Couchbase modeling techniques

I'm doing some research for my team, trying to understand couchbase. Right now, I'm looking at modeling practices in couchbase.

I found this article, written in August 2016, that talks about couchbase modeling.

It suggests that instead of having one document

key : hernandez94
{
        "username" : "hernandez94",
        "firstName" : "Jennifer",
        "middleName" : "Maria",
        "lastName" : "Hernandez",
        "addresses" : [
                 { "type" : "home", "addr1" : "1929 Crisanto Ave", "address" : "Apt 123", "addr3" : "c/o  J. Hernandez", "city" : "Mountain View", "state" : "CA", "country" : "USA", "pcode" : "94040" },
                 { "type" : "work", "addr1" : "2700 W El Camino Real", "addr2" : "Suite #123", "city" : "Mountain View", "state" : "CA", "country" : "USA", "pcode" : "94040" }
        ],
        "createdate" : “2016-08-01 15:03:40”,
        "lastlogin": "2016-08-01 17:03:40",
        "pword": "app-hashed-password",
        "loc": "IP or fqdn",
        "enabled" : true,
        "sec-questions" : [
                 { "question1" : "Security question 1 goes here", "answer" : "Answer to security question 1 goes here" },
                 { "question2" : "Security question 2 goes here", "answer" : "Answer to security question 2 goes here" },
                 { "question3" : "Security question 3 goes here", "answer" : "Answer to security question 3 goes here" }
        ],
        "doc-type" : "user"
}

You split it up into multiple documents: user-doc

key : hernandez94

{
    "firstName" : "Jennifer",
    "middleName" : "Maria",
    "lastName" : "Hernandez",
    "addresses" : [
        { "type" : "home", "addr1" : "1929 Crisanto Ave", "address" : "Apt 123", "addr3" : "c/o J. Hernandez", "city" : "Mountain View", "state" : "CA", "country" : "USA", "pcode" : "94040" },
        { "type" : "work", "addr1" : "2700 W El Camino Real", "addr2" : "Suite #123", "city" : "Mountain View", "state" : "CA", "country" : "USA", "pcode" : "94040" }
    ]
    "createdate" : "2016-08-01 15:03:40",
    "doc-type" : "user"
}

key : login-info::hernandez94

{
        "lastlogin": "2016-08-01 15:03:40",
        "pword": "app-hashed-password",
        "loc": "IP or fqdn",
        "enabled" : true,
        "doc-type" : "login-info",
        "username" : "hernandez94"
}

sec-questions doc

key : sec-questions::hernandez94

{
 "question1" : { "question" : "Security question 1 goes here", "answer" : "Answer to security question 1 goes here" },
    "question2" : { "question" : "Security question 2 goes here", "answer" : "Answer to security question 2 goes here" },
    "question3" : { "question" : "Security question 3 goes here", "answer" : "Answer to security question 3 goes here" },
 "doc-type" : "sec-questions",
 "username" : "hernandez94"
}

Since this is a newer technology, the best way to do something changes more frequently, is this strategy still viable? Or is the performance of N1QL on couchbase 5.0 much better making this modeling technique outdated? Should put all of my data (per user) in one document or split it out into 10 million x (number of subdocuments)? I'll have around 10 million users.

Thanks

Solution

Without doing measurements, or knowing your exact usage pattern, I can only give general advice.
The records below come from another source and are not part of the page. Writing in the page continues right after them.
-- ==== Sys2Proof/Tests/Slice0.lean ====
section
/-! SUPPORT. Tests, each against words, vectors or examples of the spec, and for every statement with
hypotheses a concrete state and operands that meet them. -/

namespace Sys2Proof.Tests

open Sys2Proof.Machine Sys2Proof.Safety

/-! ## Helpers -/

/-- The state after reset with `x` loaded as the input string (30_encoding.md R91, `load`). -/
def loaded (x : List Byte) : State :=
  { State.reset with ibuf := Memory.cellsFrom 0 x, inLen := BitVec.ofNat 32 x.length }

/-- `rle0.dec` just started on `x`. -/
def decoding (x : List Byte) : State := suspend (startCommand { loaded x with cmd := 0x02#8 })

/-- The state of V-C2: `F_BAD_CMD` after a command word of 0. -/
def faulted : State := faultWith 0x00#8 .badCmd 0 State.reset

/-- A state whose `IN_LEN` is one above `BUF_CAP`. -/
def tooMuch : State := { State.reset with inLen := BitVec.ofNat 32 (Config.bufCap.bytes + 1) }

/-- A counter table with the counts of the given byte values. -/
def counts (l : List (Nat × Nat)) : List Nat := (List.range 256).map fun s => (l.lookup s).getD 0

/-- The state a step leaves, if it leaves one. -/
def after (o : Host.Outcome State Fault Refusal) : Option State :=
  match o with
  | .next s => some s
  | .fault _ => none
  | .refused _ => none

/-- `STATE` and the bytes of `OBUF`. -/
def result (o : Host.Outcome State Fault Refusal) : Option (EngineState × List Byte) :=
  (after o).map fun s => (s.status, s.obuf.map Prod.snd)

/-- `STATE`, `FAULT`, `FAULT_POS`. -/
def evidence (o : Host.Outcome State Fault Refusal) : Option (EngineState × FaultCode × Word) :=
  (after o).map fun s => (s.status, s.fault, s.faultPos)

theorem after_some {o : Host.Outcome State Fault Refusal} {t : State} (h : after o = some t) :
    o = .next t := by
  cases o <;> simp_all [after]

theorem loaded_input (x : List Byte) (h : x.length < 2 ^ 32) : InputIs (loaded x) x := by
  refine ⟨?_, fun a _ => Memory.read_loaded x a⟩
  simp only [loaded, BitVec.toNat_ofNat]
  omega

theorem cap_low : 1028 ≤ Config.bufCap.bytes := (cap_bounds _).1

theorem cap_high : Config.bufCap.bytes ≤ 2 ^ 32 - 2 := (cap_bounds _).2

theorem tooMuch_above : Config.bufCap.bytes < tooMuch.inLen.toNat := by
  have := cap_high
  simp only [tooMuch, BitVec.toNat_ofNat]
  omega

/-! ## Well-formedness: an ill-formed term for each check -/

theorem test_illformed_copy : (Instr.copy 0x40#8).wf = false := by decide
theorem test_illformed_reserved_low : (Instr.reserved 0x01#8).wf = false := by decide
theorem test_illformed_reserved_high : (Instr.reserved 0xFF#8).wf = false := by decide
theorem test_illformed_run_bits : (Instr.run (List.replicate 32 true) .closed).wf = false := by decide
theorem test_illformed_run_truncated :
    (Instr.run (List.replicate 32 true) .truncated).wf = false := by decide
theorem test_illformed_run_long : (Instr.run (List.replicate 30 true) (.tooLong true)).wf = false := by
  decide
theorem test_illformed_run_bit : (Instr.run [] (.badByte 0x01#8)).wf = false := by decide
theorem test_illformed_run_close : (Instr.run [] (.badByte 0x40#8)).wf = false := by decide
theorem test_illformed_run_bits_bad :
    (Instr.run (List.replicate 32 true) (.badByte 0x05#8)).wf = false := by decide
theorem test_wellformed_reserved_edges :
    (Instr.reserved 0x00#8).wf = true ∧ (Instr.reserved 0x06#8).wf = true ∧
    (Instr.reserved 0xFE#8).wf = true := by decide

/-! ## Decoding: words written out from the encodings -/

/-- R71: `OP` = 0x01 in bits [7:0], every other bit any value (V-C4). -/
theorem test_decode_rle0Enc : decodeCommand 0b10101011110011011110111100000001#32 = .rle0Enc := by decide
/-- R71: `OP` = 0x02. -/
theorem test_decode_rle0Dec : decodeCommand 0b00000000000000000000000000000010#32 = .rle0Dec := by decide
/-- R71: `OP` = 0x03. -/
theorem test_decode_huffEnc : decodeCommand 0b00000000000000000000000000000011#32 = .huffEnc := by decide
/-- R71: `OP` = 0x04. -/
theorem test_decode_huffDec : decodeCommand 0b00000000000000000000000000000100#32 = .huffDec := by decide
/-- R71: `OP` = 0x05. -/
theorem test_decode_xchg : decodeCommand 0b00000000000000000000000000000101#32 = .xchg := by decide
/-- R71: `OP` = 0xFF. -/
theorem test_decode_srst : decodeCommand 0b00000000000000000000000011111111#32 = .srst := by decide
/-- R72: 0x06 is reserved (V-C3). -/
theorem test_decode_reserved : decodeCommand 0x12345606#32 = .reserved 0x06#8 := by decide
/-- R74: a byte other than 0x40. -/
theorem test_decode_copy : decodeToken [0b01100001#8] = .ok (.copy 0x61#8) [] := by decide
/-- R75: `40 00`. -/
theorem test_decode_escLit : decodeToken [0b01000000#8, 0b00000000#8] = .ok .escLit [] := by decide
/-- R113: the token of a run of 7, `40 01 00 00 00 40`. -/
theorem test_decode_run :
    decodeToken [0x40#8, 0x01#8, 0x00#8, 0x00#8, 0x00#8, 0x40#8] =
      .ok (.run [false, false, false] .closed) [] := by decide
/-- R79: a 32nd bit-byte. -/
theorem test_decode_run_long :
    decodeToken ([0x40#8, 0x01#8] ++ List.replicate 32 0x00#8 ++ [0x40#8]) =
      .ok (.run (List.replicate 31 false) (.tooLong false)) [0x40#8] := by decide
/-- R79: 0x40 as the last byte. -/
theorem test_decode_escape_at_end : decodeToken [0x40#8] = .reject .escapeAtEnd := by decide
/-- R92: the rows ESCLIT and RUN of opcode_table.json. -/
theorem test_table_rows :
    decodeTableWord 16 0x4000 = some .escLit ∧ decodeTableWord 8 0x61 = some (.copy 0x61#8) ∧
    (decodeTableWord 16 0x4001).isSome ∧ decodeTableWord 32 0xFF = some .srst := by decide

/-! ## The instructions, one step each -/

/-- The example of R112. -/
theorem test_rle0Enc_example :
    result (exec .rle0Enc (loaded [0x61#8, 0x00#8, 0x00#8, 0x40#8, 0x00#8, 0x00#8, 0x00#8, 0x00#8,
      0x00#8, 0x00#8, 0x00#8, 0x62#8])) =
    some (.done, [0x61#8, 0x00#8, 0x00#8, 0x40#8, 0x00#8, 0x40#8, 0x01#8, 0x00#8, 0x00#8, 0x00#8,
      0x40#8, 0x62#8]) := by decide

/-- R123: a run of exactly 6. -/
theorem test_rle0Enc_threshold :
    result (exec .rle0Enc (loaded (List.replicate 6 0x00#8))) =
    some (.done, [0x40#8, 0x01#8, 0x01#8, 0x01#8, 0x40#8]) := by decide

/-- The example of R116. -/
theorem test_rle0Dec_example :
    result (exec .rle0Dec (loaded [0x61#8, 0x00#8, 0x00#8, 0x40#8, 0x00#8, 0x40#8, 0x01#8, 0x00#8,
      0x00#8, 0x00#8, 0x40#8, 0x62#8])) =
    some (.done, [0x61#8, 0x00#8, 0x00#8, 0x40#8, 0x00#8, 0x00#8, 0x00#8, 0x00#8, 0x00#8, 0x00#8,
      0x00#8, 0x62#8]) := by decide

/-- V-D18: `40 01 01 05 40`, `F_RLE0_BIT` at address 3. -/
theorem test_rle0Dec_badBit :
    evidence (exec .rle0Dec (loaded [0x40#8, 0x01#8, 0x01#8, 0x05#8, 0x40#8])) =
    some (.fault, .rle0Bit, 3#32) := by decide

/-- "abracadabra", the input of R156 and R179. -/
def abracadabra : List Byte :=
  [0x61#8, 0x62#8, 0x72#8, 0x61#8, 0x63#8, 0x61#8, 0x64#8, 0x61#8, 0x62#8, 0x72#8, 0x61#8]

/-- R179: PACK and FLUSH of "abracadabra" write `6E 8A DC`. -/
theorem test_huffEnc_pack :
    (match (scanInput 11 (packPass Config.bufCap)
        { s := (startCommand (loaded abracadabra)).s
          w := deriveCodes (buildTree { Work.init with hist := histOf abracadabra }) }).bind
        (flush Config.bufCap) with
      | .ok r => r.s.obuf.map Prod.snd
      | _ => []) = [0x6E#8, 0x8A#8, 0xDC#8] := by decide +kernel

/-- R178 (a): the empty input makes 1028 bytes. -/
theorem test_huffEnc_empty :
    (after (exec .huffEnc (loaded []))).map (fun s => (s.status, s.outLen)) =
    some (.done, 1028#32) := by decide +kernel

/-- R180: `6E 8A DC` with the counts of "abracadabra" and N = 11 decodes to "abracadabra". -/
theorem test_huffDec_symbols :
    (match decodeSymbols Config.bufCap
        { s := { State.reset with
            inLen := 1031#32
            ibuf := [(1028, 0x6E#8), (1029, 0x8A#8), (1030, 0xDC#8)] }
          w := buildTree { Work.init with hist := histOf abracadabra, n := 11 } } with
      | .ok r => r.s.obuf.map Prod.snd
      | _ => []) = abracadabra := by decide +kernel

/-- R180: an input of 3 bytes is shorter than the header, `F_HUFF_HDR` at 3. -/
theorem test_huffDec_short :
    evidence (exec .huffDec (loaded [0x00#8, 0x00#8, 0x00#8])) = some (.fault, .huffHdr, 3#32) := by
  decide

/-- The example of R206. -/
theorem test_xchg_example :
    (after (exec .xchg { State.reset with
        status := .done
        ibuf := Memory.cellsFrom 0 [0x61#8, 0x62#8, 0x63#8]
        inLen := 3#32
        obuf := Memory.cellsFrom 0 [0x40#8, 0x00#8]
        outLen := 2#32 })).map (fun s => (s.inLen, s.ibuf.map Prod.snd, s.outLen, s.obuf.map Prod.snd)) =
    some (2#32, [0x40#8, 0x00#8], 3#32, [0x61#8, 0x62#8, 0x63#8]) := by decide

/-- V-C14: `srst` in the FAULT state. -/
theorem test_srst_from_fault : after (exec .srst faulted) = some State.reset := by decide

/-- V-C5: a reserved code is tested before the length; `CMD` holds the code. -/
theorem test_reserved_before_length :
    (after (exec (.reserved 0x06#8) { State.reset with inLen := 5000#32 })).map
      (fun s => (s.cmd, s.status, s.fault, s.inLen)) =
    some (0x06#8, .fault, .badCmd, 5000#32) := by decide

/-- V-C13: in the FAULT state a command is ignored and `CMD` keeps its value. -/
theorem test_ignored_in_fault : after (exec .rle0Enc faulted) = some faulted := by decide

/-- R74: COPY of 0x01 is an ordinary copy. -/
theorem test_copy :
    (after (exec (.copy 0x01#8) (decoding [0x01#8]))).map (fun s => s.obuf) =
    some [(0, 0x01#8)] := by decide

/-- R75: ESCLIT emits one 0x40 and moves past both bytes. -/
theorem test_escLit :
    (after (exec .escLit (decoding [0x40#8, 0x00#8]))).map (fun s => (s.obuf, s.work.map Work.i)) =
    some ([(0, 0x40#8)], some 2) := by decide

/-- R116: `40 01 40` (m = 0) emits nothing and decoding goes on. -/
theorem test_run_empty :
    (after (exec (.run [] .closed) (decoding [0x40#8, 0x01#8, 0x40#8]))).map
      (fun s => (s.obuf, s.work.map Work.i)) = some ([], some 3) := by decide

/-- R113: the token of k = 6 has m = 2 and number = 3. -/
theorem test_run_six :
    result (exec (.run [true, true] .closed) (decoding [0x40#8, 0x01#8, 0x01#8, 0x01#8, 0x40#8])) =
    some (.busy, List.replicate 6 0x00#8) := by decide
I suggest you consider how you will be accessing this user document. Will you often be fetching just the central document, or will you typically be joining it with the subsidiary documents and fetching everything? If the former dominates, by all means split up the document into pieces and fetch only what you need. But if the latter dominates, keep all the data in a single document, avoiding the cost of multiple fetches and joins every time you need to get the data for a user.